Jeremy37 commented 5 years ago

Yes, that's what would be ideal - using the "pairwise complete observations" as one would say in R. So this might be a different set of individuals for each pair of SNPs. I can see that in C++ this is a bit of a pain. E.g. iterate over the two vectors to get the set of non-missing indices, and then copy those items into two new vectors before doing the correlation. The efficient way to do it I guess would be to preallocate two vectors (of length N individuals) once, and copy into them for each correlation computation, to avoid overhead of allocating / deallocating memory. You would probably want to set some cutoff, e.g. automatically exclude SNPs with more than 50% or 25% missingness or something.
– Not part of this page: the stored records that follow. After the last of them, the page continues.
-- ==== Sys2Proof/Machine/Eyelets.lean ====
section
/-! DEFINITION. Eyelets.lean: opening, filling, refreshing and recalling lines (R144 to R160, R202, R203, R218,
R240), loads and stores through eyelets (R153 to R155), owners at the home (R200), and vads (R241). -/

namespace Sys2Proof.Machine

/-! Work in flight on an eyelet. -/

/-- The read of a fill or of an erfr that is in flight for an eyelet. -/
def readOf (c e : Nat) : Event → Option Nat
  | .fillComplete c' e' t _ _ | .fillFailure c' e' t _ | .tolerantReadService c' e' t _ | .erfrComplete c' e' t _ _ =>
    if c' = c ∧ e' = e then some t else none
  | _ => none

/-- Marks an openv as ended by a close (R152). -/
def Cord.killRun (c : Cord) (tok : Nat) : Cord :=
  let dead (o : Op) : Op :=
    match o.kind with
    | .versioned first n t v1 _ => if o.tok = tok then { o with kind := .versioned first n t v1 true } else o
    | .version first n t _ => if o.tok = tok then { o with kind := .version first n t true } else o
    | _ => o
  { c with ops := c.ops.map dead }

/-- One read of an eyelet has ended, by completing, failing or being cancelled: ldcnt falls by one for the line; an openv
returns its lines together at its end (R152, R157, R196). -/
def State.readEnded (c tok : Nat) (s : State) : State :=
  match s.findCord c with
  | none => s
  | some x => if (x.opKind tok).versionedRun then s else State.opPart c tok (s.ldDown c 1)

/-- The acquires of a cord whose reads are in flight, by token. -/
def acquireOf (c : Nat) (d : Due) : Option (Nat × Refresh) :=
  match d.what with
  | .acquireComplete c' t r => if c' = c then some (t, r) else none
  | _ => none

/-- The reads of every acquire of a cord change. -/
def State.onAcquires (c : Nat) (f : Refresh → Refresh) (s : State) : State :=
  let go (i : Event) : Event :=
    match i with
    | .acquireComplete c' t r => if c' = c then .acquireComplete c' t (f r) else i
    | i => i
  { s with agenda := s.agenda.map fun d => { d with what := go d.what } }

/-- A line that an acquire opens into an eyelet is opened no more. -/
def dropFill (e : Nat) (r : Refresh) : Refresh :=
  { r with fills := r.fills.filter (·.1 != e), lines := r.lines.filter (·.1 != e) }

/-- Every fill in flight on an eyelet is cancelled (R152, R157). So is an erfr in flight on an open one, whose flag and ldcnt fall at
once as those of a fill do, of which the rules say nothing (DESIGN CHOICE, log entry 63). -/
def State.dropReads (c e : Nat) (s : State) : State :=
  let mine (r : Refresh) : List Nat := (r.fills ++ r.lines.map fun l => (l.1, l.2.1)).filterMap fun f => if f.1 = e then some f.2 else none
  let toks := (s.agenda.filterMap fun d => readOf c e d.what).eraseDups ++ (s.agenda.filterMap (acquireOf c)).flatMap fun j => mine j.2
  let s := State.onAcquires c (dropFill e) (s.cancel fun i => (readOf c e i).isSome)
  let s := s.onCord c fun x => if (x.eye e).st = .filling then x.killRun (x.eye e).tok else x
  toks.foldl (fun s t => s.readEnded c t) s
On Fri, Dec 7, 2018 at 1:30 PM Aaron McDaid notifications@github.com wrote:

It seems that GSL does not directly support missing values in the correlation computation (here is the GSL function https://www.gnu.org/software/gsl/manual/html_node/Correlation.html I use . I tested it and it just said the correlation nan

Just to confirm: in every case where the correlation between two vectors is being computed, only use individuals with non-missing values in both vectors? I can change that easily enough I think; but I'll have to write some function to delete those entries explicitly.

So yes, it's doable

One risk is that it leaves a matrix which is not positive-definite

— You are receiving this because you were mentioned. Reply to this email directly, view it on GitHub https://github.com/zkutalik/ssimp_software/issues/61#issuecomment-445233121, or mute the thread https://github.com/notifications/unsubscribe-auth/AKj5aEy-wlxmhV_Qh3JJik0hGofs0XT1ks5u2m2DgaJpZM4UOj-E .

zkutalik commented 5 years ago

Thanks, Aaron, that would be great. Indeed, it may not be pos def. If we set missingness rate <5%, you could simply replace missing values with the mean genotype (2*AF) and go ahead as before. Otherwise, would have a second matrix storing the non-missing positions and replace all NAs with zeros, then rescale based on the product of the non-missingness matrix... I don't know what's better.